Follow the steps below to set up the environment and install all dependencies.
git clone https://github.com/BADDxmu/VITAL.git
cd VITAL
We provide an env.yml file for reproducible environment setup.
conda env create -f env.yml
conda activate VITAL
Important notice on third-party tools: Users are now required to install the corresponding tools independently from their official repositories, and configure the paths accordingly. This does not affect the reproducibility of our results, as all feature extraction strictly follows the official implementations.
cd data_processing
git clone https://github.com/Superzchen/iFeature.git
cp utils/AAINDEX.py iFeature/codes
cp utils/HQI18.txt iFeature/data
cd ..
cd data_processing # Skip this step if you are already in this directory.

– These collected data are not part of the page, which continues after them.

-- ==== Sys2Proof/Laws/PerInstr.lean ====
section
/-! SUPPORT. Statements about every instruction, one lemma per constructor of `Instr`. -/

namespace Sys2Proof.Laws

/-- The transfer that carries an instruction matches the instruction's row of the opcode table (match and mask). -/
def TableRow.Statement (i : Instr) : Prop :=
  match encode i with
  | .rx key => i.row.matchesKey key = true
  | .ctl w => i.row.matchesWord w = true

/-- The row's mask keeps the state code of an RX key and drops its byte (30_encoding.md R64). -/
theorem key_masked (st : St) (b : Byte) :
    (rxKey st b).setWidth 32 &&& 0xF00#32 = st.code.setWidth 32 <<< 8 := by
  revert b
  cases st <;> decide

/-- The row's mask keeps the upper half of a `FREAD` word and drops its offset (R67). -/
theorem word_masked (hi lo : Half) : (hi ++ lo : BitVec (16 + 16)) &&& 0xFFFF0000#32 = hi ++ 0x0000#16 := by
  have h : 0xFFFF0000#32 = (BitVec.allOnes 16 ++ 0#16 : BitVec (16 + 16)) := by decide
  rw [h]
  rw [BitVec.and_append, BitVec.and_allOnes, BitVec.and_zero]

/-- The upper half of a `FREAD` word (R65). -/
theorem freadWord_masked (sgn : BitVec 1) (wc : BitVec 2) (off : Half) :
    freadWord sgn wc off &&& 0xFFFF0000#32 =
      ((0x3#4 ++ 0#9 ++ sgn ++ wc : BitVec (4 + 9 + 1 + 2)) ++ 0x0000#16 : BitVec (16 + 16)) :=
  word_masked _ off

theorem TableRow.rxWaitSync1 (b : Byte) : TableRow.Statement (.rxWaitSync1 b) := by
  simp [TableRow.Statement, encode, Instr.row, OpRow.matchesKey, key_masked, St.code]

theorem TableRow.rxWaitSync2 (b : Byte) : TableRow.Statement (.rxWaitSync2 b) := by
  simp [TableRow.Statement, encode, Instr.row, OpRow.matchesKey, key_masked, St.code]

theorem TableRow.rxClass (b : Byte) : TableRow.Statement (.rxClass b) := by
  simp [TableRow.Statement, encode, Instr.row, OpRow.matchesKey, key_masked, St.code]

theorem TableRow.rxId (b : Byte) : TableRow.Statement (.rxId b) := by
  simp [TableRow.Statement, encode, Instr.row, OpRow.matchesKey, key_masked, St.code]

theorem TableRow.rxLenLo (b : Byte) : TableRow.Statement (.rxLenLo b) := by
  simp [TableRow.Statement, encode, Instr.row, OpRow.matchesKey, key_masked, St.code]

theorem TableRow.rxLenHi (b : Byte) : TableRow.Statement (.rxLenHi b) := by
  simp [TableRow.Statement, encode, Instr.row, OpRow.matchesKey, key_masked, St.code]

theorem TableRow.rxPayload (b : Byte) : TableRow.Statement (.rxPayload b) := by
  simp [TableRow.Statement, encode, Instr.row, OpRow.matchesKey, key_masked, St.code]

theorem TableRow.rxCkA (b : Byte) : TableRow.Statement (.rxCkA b) := by
  simp [TableRow.Statement, encode, Instr.row, OpRow.matchesKey, key_masked, St.code]

theorem TableRow.rxCkB (b : Byte) : TableRow.Statement (.rxCkB b) := by
  simp [TableRow.Statement, encode, Instr.row, OpRow.matchesKey, key_masked, St.code]

theorem TableRow.ack : TableRow.Statement .ack := by
  simp [TableRow.Statement, encode, Instr.row, OpRow.matchesWord]

theorem TableRow.cancel : TableRow.Statement .cancel := by
  simp [TableRow.Statement, encode, Instr.row, OpRow.matchesWord]

theorem TableRow.status : TableRow.Statement .status := by
  simp [TableRow.Statement, encode, Instr.row, OpRow.matchesWord]

theorem TableRow.freadU1 (off : Half) : TableRow.Statement (.freadU1 off) := by
  simp [TableRow.Statement, encode, Instr.row, OpRow.matchesWord, freadWord_masked]

theorem TableRow.freadI1 (off : Half) : TableRow.Statement (.freadI1 off) := by
  simp [TableRow.Statement, encode, Instr.row, OpRow.matchesWord, freadWord_masked]

theorem TableRow.freadU2 (off : Half) : TableRow.Statement (.freadU2 off) := by
  simp [TableRow.Statement, encode, Instr.row, OpRow.matchesWord, freadWord_masked]

theorem TableRow.freadI2 (off : Half) : TableRow.Statement (.freadI2 off) := by
  simp [TableRow.Statement, encode, Instr.row, OpRow.matchesWord, freadWord_masked]

theorem TableRow.freadU4 (off : Half) : TableRow.Statement (.freadU4 off) := by
  simp [TableRow.Statement, encode, Instr.row, OpRow.matchesWord, freadWord_masked]

theorem TableRow.freadI4 (off : Half) : TableRow.Statement (.freadI4 off) := by
  simp [TableRow.Statement, encode, Instr.row, OpRow.matchesWord, freadWord_masked]

theorem TableRow.illegal (w : Word) : TableRow.Statement (.illegal w) := by
  simp [TableRow.Statement, encode, Instr.row, OpRow.matchesWord]

end Sys2Proof.Laws
end

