/-- Settles O34, by what the word decodes to; a reserved state code names no state. -/
theorem commandDecodingIsTotal : Obligations.CommandDecodingIsTotal := by
  unfold Obligations.CommandDecodingIsTotal
  refine ⟨fun w => congrArg Except.ok (decodeCtl_eq_list w), fun key hkey => ?_⟩
  simp [decode, decodeKey, St.ofCode_reserved hkey]

/-! ### The opcode table -/

/-- Every instruction's transfer matches its row. -/
theorem tableRow (i : Instr) : Laws.TableRow.Statement i := by
  cases i with
  | rxWaitSync1 b => exact Laws.TableRow.rxWaitSync1 b
  | rxWaitSync2 b => exact Laws.TableRow.rxWaitSync2 b
  | rxClass b => exact Laws.TableRow.rxClass b
  | rxId b => exact Laws.TableRow.rxId b
  | rxLenLo b => exact Laws.TableRow.rxLenLo b
  | rxLenHi b => exact Laws.TableRow.rxLenHi b
  | rxPayload b => exact Laws.TableRow.rxPayload b
  | rxCkA b => exact Laws.TableRow.rxCkA b
  | rxCkB b => exact Laws.TableRow.rxCkB b
  | ack => exact Laws.TableRow.ack
  | cancel => exact Laws.TableRow.cancel
  | freadU1 off => exact Laws.TableRow.freadU1 off
  | freadI1 off => exact Laws.TableRow.freadI1 off
  | freadU2 off => exact Laws.TableRow.freadU2 off
  | freadI2 off => exact Laws.TableRow.freadI2 off
  | freadU4 off => exact Laws.TableRow.freadU4 off
  | freadI4 off => exact Laws.TableRow.freadI4 off
  | status => exact Laws.TableRow.status
  | illegal w => exact Laws.TableRow.illegal w

/-- A word matches the row of the instruction it decodes to. -/
theorem row_decodeCtl_matchesWord (w : Word) : (decodeCtl w).row.matchesWord w = true := by
  have h := tableRow (decodeCtl w)
  rwa [Laws.TableRow.Statement, (wf_encode_decodeCtl w).2] at h

/-- A key matches the row of the instruction it decodes to. -/
theorem row_decodeRx_matchesKey (st : St) (b : Byte) : (decodeRx st b).row.matchesKey (rxKey st b) = true := by
  have h := tableRow (decodeRx st b)
  rwa [Laws.TableRow.Statement, encode_decodeRx] at h

/-- The operand of a `FREAD` form is no part of its row. -/
theorem row_freadForm (width : Width) (signed : Bool) (off off' : Half) :
    (freadForm width signed off).row = (freadForm width signed off').row := by
  cases width <;> cases signed <;> rfl

/-- The byte of an `Rx` is no part of its row. -/
theorem row_decodeRx (st : St) (b b' : Byte) : (decodeRx st b).row = (decodeRx st b').row := by
  cases st <;> rfl

/-- A row that masks nothing matches its value only. -/
theorem eq_of_matchesWord {w value : Word} {mnemonic : String}
    (h : OpRow.matchesWord ⟨mnemonic, .ctl, value, 0xFFFFFFFF#32⟩ w = true) : w = value := by
  have hmask : w &&& BitVec.allOnes 32 = value := by simpa [OpRow.matchesWord] using h
  rwa [BitVec.and_allOnes] at hmask

/-- The row of a `FREAD` form asks for the upper half of the form's words (R67). -/
theorem matchesWord_freadForm (width : Width) (signed : Bool) (off : Half) (w : Word) :
    (freadForm width signed off).row.matchesWord w =
      (w &&& 0xFFFF0000#32 == freadWord (signBit signed) width.code 0#16) := by
  cases width <;> cases signed <;> rfl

git clone https://github.com/jas-preet/SPOT-1D-Single.git SPOT_1D_Single
cp utils/spot1d_single2.py SPOT_1D_Single
cp utils/__init__.py SPOT_1D_Single
cp utils/ dataset_inference.py SPOT_1D_Single/dataset
cp utils/main.py SPOT_1D_Single
cd ..
Then download the pretrained model weights manually from the official SPOT-1D-Single repository
Note: If you encounter the mkl-service_error error, please ensure the following environment variables are set:
export MKL_THREADING_LAYER=GNU
export MKL_SERVICE_FORCE_INTEL=1
cd data_processing # Skip this step if you are already in this directory.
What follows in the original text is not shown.